Lord Howe, as Foreign Secretary in 1988, secretly relaxed the rules on arms sales to Iraq. For more than a year, he has attacked Sir Richard, alleging that a poor simpleton much like the rest of us is out of his depth, does not understand Whitehall's mysterious ways, is meddling in an area where he has no place.

Lord Howe is an eminent figure, respected for his sound judgement and latterly admired for his courage in challenging Margaret Thatcher. But on this he is completely wrong. The investigation did not allow witnesses to be represented by lawyers: that would have made the inquiry never-ending and unnecessarily adversarial. Yet witnesses have been well protected. They were advised by counsel (several, including Lord Howe, are lawyers). Each witness was granted immunity from prosecution and civil servants were promised that they would face neither disciplinary action nor damage to their careers. Sir Richard has stuck carefully to the terms of the inquiry, set out by the Government, which Lord Howe supports.

The other claim - that Sir Richard is out of his depth - is just arrogant. We do not want an insider regulating Whitehall's business. The charge is that ministers and officials secretly ran one foreign policy - involving the sale of arms to Iraq - while telling Parliament and the people they were following another, with strict controls in place.

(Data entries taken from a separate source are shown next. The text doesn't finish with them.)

/-- A secondary record of a length in words has room on a quay that is UP: in its buffer and below the peer's limit (R468). -/
def State.quayRoom (s : State) (q words : Nat) : Bool :=
  let l := s.link (.quay q)
  l.up && s.secondaryWords q + words ≤ 2048 && creditFits l.peerLimit (l.peerCharged +
    ((l.tx.filter (fun r => match r.kind with
      | .result _ _ => false
      | .redirect _ _ _ _ => false
      | _ => true)).map (fun r => r.bytes.length / 8)).foldl (fun a b => a + b) 0) words

/-- The quay's completion space holds the 133 words of the largest completion (R469). -/
def State.completionRoom (s : State) (q : Nat) : Bool := s.secondaryWords q + 133 ≤ 2048

/-- A result is offered to its quay (R457, R481). -/
def State.offerResult (s : State) (q : Nat) (rec : Bytes) (pool words : Nat) : State :=
  let l := s.link (.quay q)
  if l.up then
    (s.setLink (.quay q) { l with tx := l.tx ++ [⟨.result pool words, rec, 0⟩] }).emit (.offered q rec)
  else
    let (s1, ok) := s.redirect q true false rec
    if ok then s1 else s1.loseRecords q 1 0

/-- A completion is offered to its quay (R468, R481). -/
def State.offerCompletion (s : State) (q : Nat) (rec : Bytes) : State :=
  let l := s.link (.quay q)
  if l.up then
    (s.setLink (.quay q) { l with tx := l.tx ++ [⟨.completion, rec, 0⟩] }).emit (.offered q rec)
  else
    let (s1, ok) := s.redirect q false false rec
    if ok then s1 else s1.loseRecords q 0 1

/-- A secondary record that has room is offered to its quay (R468). -/
def State.offerSecondary (s : State) (q : Nat) (kind : TxKind) (rec : Bytes) : State :=
  let l := s.link (.quay q)
  (s.setLink (.quay q) { l with tx := l.tx ++ [⟨kind, rec, 0⟩] }).emit (.offered q rec)

/-- A record may be put on the lanes now: results always; REDIRECTs after the quay's own results; others within the peer's
limit (R468, R481). A record begun goes on first. -/
def Link.sendable (l : Link) (r : TxRecord) : Bool :=
  0 < r.sent || match r.kind with
    | .result _ _ => true
    | .redirect _ _ _ _ => !(l.tx.any (fun x => match x.kind with
        | .result _ _ => true
        | _ => false))
    | _ => creditFits l.peerLimit l.peerCharged (r.bytes.length / 8)

/-- A record is charged against the peer's secondary limit (R468). -/
def TxKind.charged : TxKind → Bool
  | .result _ _ => false
  | .redirect _ _ _ _ => false
  | _ => true

/-- The payload of one DATA frame: up to 37 words of the records queued, with the start bits (R454), and the link it leaves. A
result whose last word is placed returns its credit (R465). -/
def Link.pack (l : Link) : Nat → Nat → Link × List Bytes × Nat
  | 0, _ => (l, [], 0)
  | fuel + 1, at_ =>
    let order := match pickFirst (fun r => 0 < r.sent) l.tx with
      | some x => some x
      | none => pickFirst l.sendable l.tx
    match order with
    | none => (l, [], 0)
    | some (r, rest) =>
      let word := (r.bytes.drop (8 * r.sent)).take 8
      let start := r.sent = 0
      let l1 := if start && r.kind.charged then { l with peerCharged := (l.peerCharged + r.bytes.length / 8) % 65536 } else l
      let last := r.bytes.length ≤ 8 * (r.sent + 1)
      let l2 := if last then
          let l3 := { l1 with tx := rest }
          match r.kind with
          | .result pool words => l3.returnCredit pool words
          | .manifest => { l3 with manifestSeq := some l3.txNext }
          | _ => l3
        else { l1 with tx := { r with sent := r.sent + 1 } :: rest }
      let (l4, ws, starts) := Link.pack l2 fuel (at_ + 1)
      (l4, word :: ws, starts + (if start then 2 ^ at_ else 0))

/-- The bytes of a frame (R453, R454): kind, sequence number, starts and payload; ack, nak and one pool's limit of the link. -/
def Link.frame (l : Link) (kind seq starts : Nat) (payload : Bytes) : Bytes :=
  let cclass := l.rotation % (max 1 l.poolSize.length)
  let head := leBytes seq 3 ++ leBytes l.rxExpect 3 ++ [BitVec.ofNat 8 (kind + 4 * b2n l.nak + 8 * cclass), 0] ++
    leBytes (l.limits.getD cclass 0) 2 ++ leBytes starts 5 ++ zeros 1
  let body := head ++ (payload ++ zeros (296 - payload.length)) ++ zeros 4
  body ++ leBytes (crc32 body) 4

/-- The control message that the state of a link sends (R475): INIT, INIT_DONE or WIDTH; else one that waits (CENSUS). -/
def Link.control (l : Link) : Option Bytes :=
  match l.state with
  | .initing => some (if l.doneSent then [BitVec.ofNat 8 2] ++ zeros 7 else [BitVec.ofNat 8 1, BitVec.ofNat 8 (widthCode l.width)] ++ zeros 6)
  | .up => match l.ctl with
    | c :: _ => some c
    | [] => match if l.widthAcked then none else l.widthTo with
      | some (lo, w, cw) => some ([BitVec.ofNat 8 3, BitVec.ofNat 8 (widthCode w), BitVec.ofNat 8 (if w < l.width && lo != l.lo then 1 else 0), 0] ++
          leBytes cw 2 ++ zeros 2)
      | none => none
  | _ => none

/-- The room for new DATA frames in the replay buffer: 128 frames of a physical quay in equal parts (R462). -/
def Link.replayPart (l : Link) : Nat := if l.fullWidth = 0 then 0 else if 8 < l.fullWidth then 128 else 16 * l.fullWidth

When those who traded the weapons (the Matrix Churchill employees, for instance) were tried for breaking the law, ministers are said to have suppressed documents showing that they knew about the sales. In this, the security services encouraged them. Innocent men were almost sent to jail.

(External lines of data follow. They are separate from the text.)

-- ==== Sys2Proof/Machine/Engine.lean ====
section
/-! DEFINITION. The table-command engine (R60, R61, R173 to R182): command records, the source FIFOs, the shared checks, acceptance,
completions and their posting. The meanings of the commands stand in the files of their families. -/
namespace Sys2Proof.Machine

/-- The FIFO of a source. -/
def State.fifo (s : State) (src : Source) : List Cmd := s.cmds.fifos.findD (sourceKey src) []

/-- A FIFO replaced; an empty one is not listed. Its head notes the tide in which it became the head (R595). -/
def State.setFifo (s : State) (src : Source) (l : List Cmd) : State :=
  let l1 := match l with
    | [] => []
    | c :: rest => (if c.headTide.isNone then { c with headTide := some s.clock.grid } else c) :: rest
  { s with cmds := { s.cmds with
      fifos := if l1.isEmpty then s.cmds.fifos.del (sourceKey src) else s.cmds.fifos.put (sourceKey src) l1 } }

/-- The commands taken so far in this tide and in this stroke, and the sources considered in it (R60). -/
def State.takenNow (s : State) : Nat × Nat × List Nat :=
  if s.cmds.takenAt = s.now then (s.cmds.taken, s.cmds.takenStroke, s.cmds.takenFrom)
  else if s.cmds.takenAt / 256 = s.clock.grid then (s.cmds.taken, 0, [])
  else (0, 0, [])

/-- The quay that a source is (R469). -/
def sourceQuay : Source → Option Nat
  | .quay q => some q
  | _ => none

/-- The engine runs: the device serves, or is in Recovery (R111), awake, and not in a tamper hold. -/
def State.engineRuns (s : State) : Bool := (s.serving || s.recovery) && s.awake

/-- The head of a source's FIFO is one that the engine takes when it considers the source: eligible, its master not frozen, with room for
its completion (R60, R437, R469). -/
def State.headReady (s : State) (src : Source) (c : Cmd) : Bool :=
  c.eligible ≤ s.now && (src == .seed || !s.frozen c.master) &&
    (match sourceQuay src with
     | some q => s.completionRoom q
     | none => true)

/-- The engine's turn has come to a source in this stroke (R60, R100): it has been considered by none, no later source has been, and no
earlier source has a head that is still to be considered. -/
def State.turnOf (s : State) (src : Source) : Bool :=
  let seen := s.takenNow.2.2
  seen.all (fun k => k < sourceKey src) &&
    s.cmds.fifos.all (fun p => sourceKey src ≤ p.1 || seen.contains p.1 ||
      (match p.2 with
       | [] => true
       | c :: _ => !s.headReady (sourceOfKey p.1) c))

/-- The head of a source's FIFO may be taken in this stroke (R60, R100, R437, R469). -/
def State.takeable (s : State) (src : Source) (c : Cmd) : Bool :=
  let n := s.takenNow
  s.engineRuns && n.1 < s.params.commands && n.2.1 < 8 && s.headReady src c && s.turnOf src

/-- A source has been considered in this stroke (R60): it is not considered again in it. -/
def State.noteTurn (s : State) (src : Source) : State :=
  let n := s.takenNow
  if n.2.2.contains (sourceKey src) then s
  else { s with cmds := { s.cmds with
    taken := n.1, takenStroke := n.2.1, takenAt := s.now, takenFrom := n.2.2 ++ [sourceKey src],
    droppedFrom := if s.cmds.takenAt = s.now then s.cmds.droppedFrom else [] } }

/-- The head leaves its FIFO, is counted, and its credit and FIFO space return (R60, R465, R536). -/
def State.popHead (s : State) (src : Source) (c : Cmd) : State :=
  let n := s.takenNow
  let s1 := s.setFifo src ((s.fifo src).drop 1)
  let s2 := { s1 with cmds := { s1.cmds with
    taken := n.1 + 1, takenStroke := n.2.1 + 1, takenAt := s.now, takenFrom := n.2.2 ++ [sourceKey src],
    droppedFrom := if s.cmds.takenAt = s.now then s.cmds.droppedFrom else [] } }
  s2.releaseRecord src c.record

/-- What a command needs of its berth or its master (R405, R426). -/
inductive Right where
  | edit | read | counter | user | supervisor | service
deriving DecidableEq, Repr

/-- Check 1 of R176 for the header (R138, R173): lengths, reserved fields, the identifier, and fields that must be 0. -/
def Cmd.headerOk (c : Cmd) (usesTid usesHandle : Bool) : Bool :=
  let bs := c.record
  !c.badLength && byteAt bs 0 == 0x30 && 16 + (if cmdAuthBit bs then 16 else 0) ≤ bs.length && fieldLE bs 2 2 * 8 == bs.length &&
    (if usesTid then tidOkForm (cmdTid bs) else cmdTid bs == 0) && (usesHandle || cmdHandle bs == 0)

/-- The tag of a command verifies under its master's session key (R175, R433): the CMAC of all the bytes before it. A master without a
session key verifies none. -/
def State.tagOk (s : State) (c : Cmd) : Bool :=
  match s.security.sessions.find c.master with
  | some k => cmac k (c.record.take (c.record.length - 16)) == c.record.drop (c.record.length - 16)
  | none => false

/-- Check 2 of R176 (R175, R433 to R435): whether the command fails authentication. -/
def State.authFails (s : State) (src : Source) (c : Cmd) : Bool :=
  if src == .seed then false
  else if cmdAuthBit c.record then
    !s.tagOk c || !seqEarlier (s.master c.master).lastCookie (cmdCookie c.record)
  else s.cmdAuth && !s.recovery

/-- A verified tag moves the master's cookie (R434). -/
def State.noteCookie (s : State) (src : Source) (c : Cmd) : State :=
  if src == .seed || !cmdAuthBit c.record then s
  else s.setMaster c.master { s.master c.master with lastCookie := cmdCookie c.record }

/-- Check 4 of R176: none where the command may run, else the cause of the violation (R402, R404, R427, R437, R535). -/
def State.denied (s : State) (src : Source) (c : Cmd) (need : Right) : Option Nat :=
  let b := cmdBerth c.record
  let g := (s.berth b).record
  let t := cmdTid c.record
  let grant := match need with
    | .edit => g.right t (·.edit)
    | .read => g.right t (·.counterRead) || g.right t (·.edit)
    | .counter => g.right t (·.counterRead)
    | _ => true
  let role := match need with
    | .supervisor => s.hasRole c.master .supervisor
    | .service => s.hasRole c.master .maint
    | _ => s.hasRole c.master .user
  if src == .seed then (if grant then none else some 2)
  else if !s.inRange c.master b then some 5
  else if role && grant then none else some 2

/-- A command is accepted (R60): it leaves its FIFO and is held until its completion is posted. -/
def State.accept (s : State) (src : Source) (c : Cmd) (applyTide : Nat) (applied : Bool)
    (result : Option (Nat × Nat × Nat × Nat × Bytes)) (postAt : Option Nat) : State :=
  let s1 := s.popHead src c
  { s1 with cmds := { s1.cmds with
      nextId := s1.cmds.nextId + 1,
      accepted := s1.cmds.accepted ++
        [⟨s1.cmds.nextId, src, c.record, c.master, c.reply, s.clock.grid, applyTide, applied, result, postAt, 0⟩] } }

/-- A command is refused with a result and a handle (R176): its completion is posted at the boundary that R63 gives. -/
def State.refuse (s : State) (src : Source) (c : Cmd) (result handle : Nat) (payload : Bytes := []) : State :=
  s.accept src c s.clock.grid true (some (result, handle, 0, 0, payload)) (some s.dueTide)

/-- A command takes effect at the boundary that R63 gives, with its completion (R414, R436, R615). -/
def State.acceptBoundary (s : State) (src : Source) (c : Cmd) (result : Nat) (payload : Bytes := []) : State :=
  s.accept src c s.clock.grid true (some (result, 0, 0, 0, payload)) (some s.dueTide)

/-- The tide in whose write phase a command accepted now is applied (R61). -/
def State.applyTide (s : State) : Nat := if s.inSlack then s.clock.grid + 1 else s.clock.grid

/-- A command to be applied in a write phase is accepted (R61). -/
def State.acceptWrite (s : State) (src : Source) (c : Cmd) : State := s.accept src c s.applyTide false none none

/-- The identifier that the next accepted command takes. -/
def State.acceptId (s : State) : Nat := s.cmds.nextId

/-- The head of a source's FIFO is considered, at stroke `t` (R60): where it is of one of the opcodes and may be taken, the body
decides whether it is accepted, refused or left for a later stroke; else nothing happens. -/
def State.atHead (s : State) (t : Nat) (src : Source) (ops : Nat → Bool) (body : State → Cmd → State) : State :=
  let s0 := s.at t
  match s0.fifo src with
  | [] => s0
  | c :: _ => if ops (cmdOp c.record) && s0.takeable src c then (body s0 c).noteTurn src else s0

/-- A command that stays at the head of its FIFO has not been accepted, and leaves the master's cookie as it was (R434). -/
def State.keepCookie (s old : State) (src : Source) (c : Cmd) : State :=
  if (s.fifo src).length == (old.fifo src).length && src != .seed && cmdAuthBit c.record
  then s.setMaster c.master { s.master c.master with lastCookie := (old.master c.master).lastCookie } else s

/-- Checks 1, 2 and 4 of R176 that every command takes, in their order, with `form` the rest of check 1, then the rest of the
command; `early` stands between 2 and 4 for check 3. -/
def State.checked (s : State) (src : Source) (c : Cmd) (usesTid usesHandle form : Bool) (need : Right)
    (early : State → Option Nat) (rest : State → State) : State :=
  if !(c.headerOk usesTid usesHandle && form) then s.refuse src c 0x0A 0
  else if s.authFails src c then
    (s.refuse src c 0x0F 0).violation c.master 4 (cmdCookie c.record)
  else
    let s1 := s.noteCookie src c
    match early s1 with
    | some r => s1.refuse src c r 0
    | none =>
      match s1.denied src c need with
      | some cause =>
        let s2 := s1.refuse src c 0x09 0
        if src == .seed then s2 else s2.violation c.master cause (cmdCookie c.record)
      | none => (rest s1).keepCookie s src c

/-- Check 3 of R176: a table that searches and commands find absent (R102, R162); a SEED insertion reaches its gated table. -/
def State.noTable (s : State) (src : Source) (tid : Nat) : Option Nat :=
  match s.table tid with
  | none => some 0x08
  | some t => if t.state == .deleted || (t.state == .gated && src != .seed) then some 0x08 else none

/-- The handle of a completion (R182): of a command that has a target, the target, whatever the result (DEDUCED,
notes/assumptions/24.md); else the handle that the command answers. -/
def completionHandle (rec : Bytes) (handle : Nat) : Nat :=
  let op := cmdOp rec
  if (0x02 ≤ op && op ≤ 0x06) || op == 0x21 || op == 0x22 then cmdHandle rec else handle

/-- The bytes of a completion record (R182). -/
def State.completionBytes (s : State) (rec : Bytes) (result handle victim seq : Nat) (payload : Bytes) : Bytes :=
  let pad := zeros ((8 - payload.length % 8) % 8)
  [BitVec.ofNat 8 0x31, BitVec.ofNat 8 (cmdOp rec), BitVec.ofNat 8 result, BitVec.ofNat 8 ((payload.length + 7) / 8)] ++
    leBytes (cmdCookie rec) 4 ++ leBytes (completionHandle rec handle) 4 ++ leBytes victim 4 ++ leBytes s.clock.count 8 ++ leBytes (cmdBerth rec) 2 ++
    leBytes (cmdTid rec) 2 ++ leBytes seq 4 ++ payload ++ pad

/-- A reply goes to the quay or the host ring that carried the record (R101, R182, R527). -/
def State.replyTo (s : State) (src : Source) (ring entries : Nat) (isResult : Bool) (rec : Bytes) : State :=
  match src with
  | .quay q => if isResult then s.offerResult q rec 0 0 else s.offerCompletion q rec
  | .hostRing _ => s.ringReply ring entries rec
  | .window _ => s.ringReply ring entries rec
  | .seed => s.seedReply rec

/-- A reservation is given back where no reply is written (R173 quiet, R523). -/
def State.releaseReply (s : State) (src : Source) (ring entries : Nat) : State :=
  let r := ticketRing ring
  let give := if s.ticketHolds ring then s.setRing r { s.hostRing r with reserved := (s.hostRing r).reserved - entries } else s
  match src with
  | .hostRing _ => give
  | .window _ => give
  | _ => s

/-- A completion is posted (R173, R182). -/
def State.postCompletion (s : State) (a : Accepted) (result handle victim seq : Nat) (payload : Bytes) : State :=
  if cmdQuiet a.record && result == 0 then s.releaseReply a.src a.reply (reserveOf a.record)
  else s.replyTo a.src a.reply (reserveOf a.record) false (s.completionBytes a.record result handle victim seq payload)

/-- An accepted command's result becomes known. -/
def State.setResult (s : State) (id : Nat) (r : Nat × Nat × Nat × Nat × Bytes) (postAt : Nat) : State :=
  { s with cmds := { s.cmds with accepted := s.cmds.accepted.map (fun a =>
      if a.id = id then { a with result := some r, postAt := some postAt, applied := true } else a) } }

/-- Every completion due is posted, in the order of acceptance (R646 rank 9). -/
def State.postDue (s : State) : State :=
  let ready := fun (a : Accepted) => match a.result, a.postAt with
    | some _, some p => p ≤ s.clock.grid
    | _, _ => false
  let out := s.cmds.accepted.filter ready
  let s1 := { s with cmds := { s.cmds with accepted := s.cmds.accepted.filter (fun a => !ready a) } }
  s1.each out (fun x a => match a.result with
    | some (r, h, v, q, p) => x.postCompletion a r h v q p
    | none => x)

/-- The command is aborted (R595, R596): its completion says ABORTED and CMD_ABORTED is posted (R602). -/
def State.abortFault (s : State) (master : Nat) (rec : Bytes) : State :=
  s.faultEvent 0x04 1 0x1 master (cmdOp rec + 65536 * cmdTid rec) (cmdCookie rec)

end Sys2Proof.Machine
end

Lord Howe appreciates the dangers of the Scott investigation. Foreign Office papers submitted to the inquiry noted that "it could look very cynical if, so soon after expressing outrage over the Iraqi treatment of the Kurds, we adopt a more flexible approach to arms sales". That advice was right. The Tories may have had a field day two weeks ago over the apparent hypocrisy of the Labour front-bencher Harriet Harman in deciding to send her son to a selective school. Tony Blair must be wetting his lips in anticipation at the report, published next week, which is almost certain to detail a sustained government hypocrisy, cynically practised on the entire population over a very long time. Lord Howe, his former colleagues and officials all wish that this scandal had been hushed up. Thanks to Sir Richard Scott, we should at last get at the truth. His inquiry will be a blow for accountability and openness of the kind Lord Howe clearly abhors. We should ignore the smokescreens put up by Conservatives. Sir Richard is about to tell us in intimate detail how the state works and we should listen to what he has to say, for if the Tories stay in power it will be the only chance we get.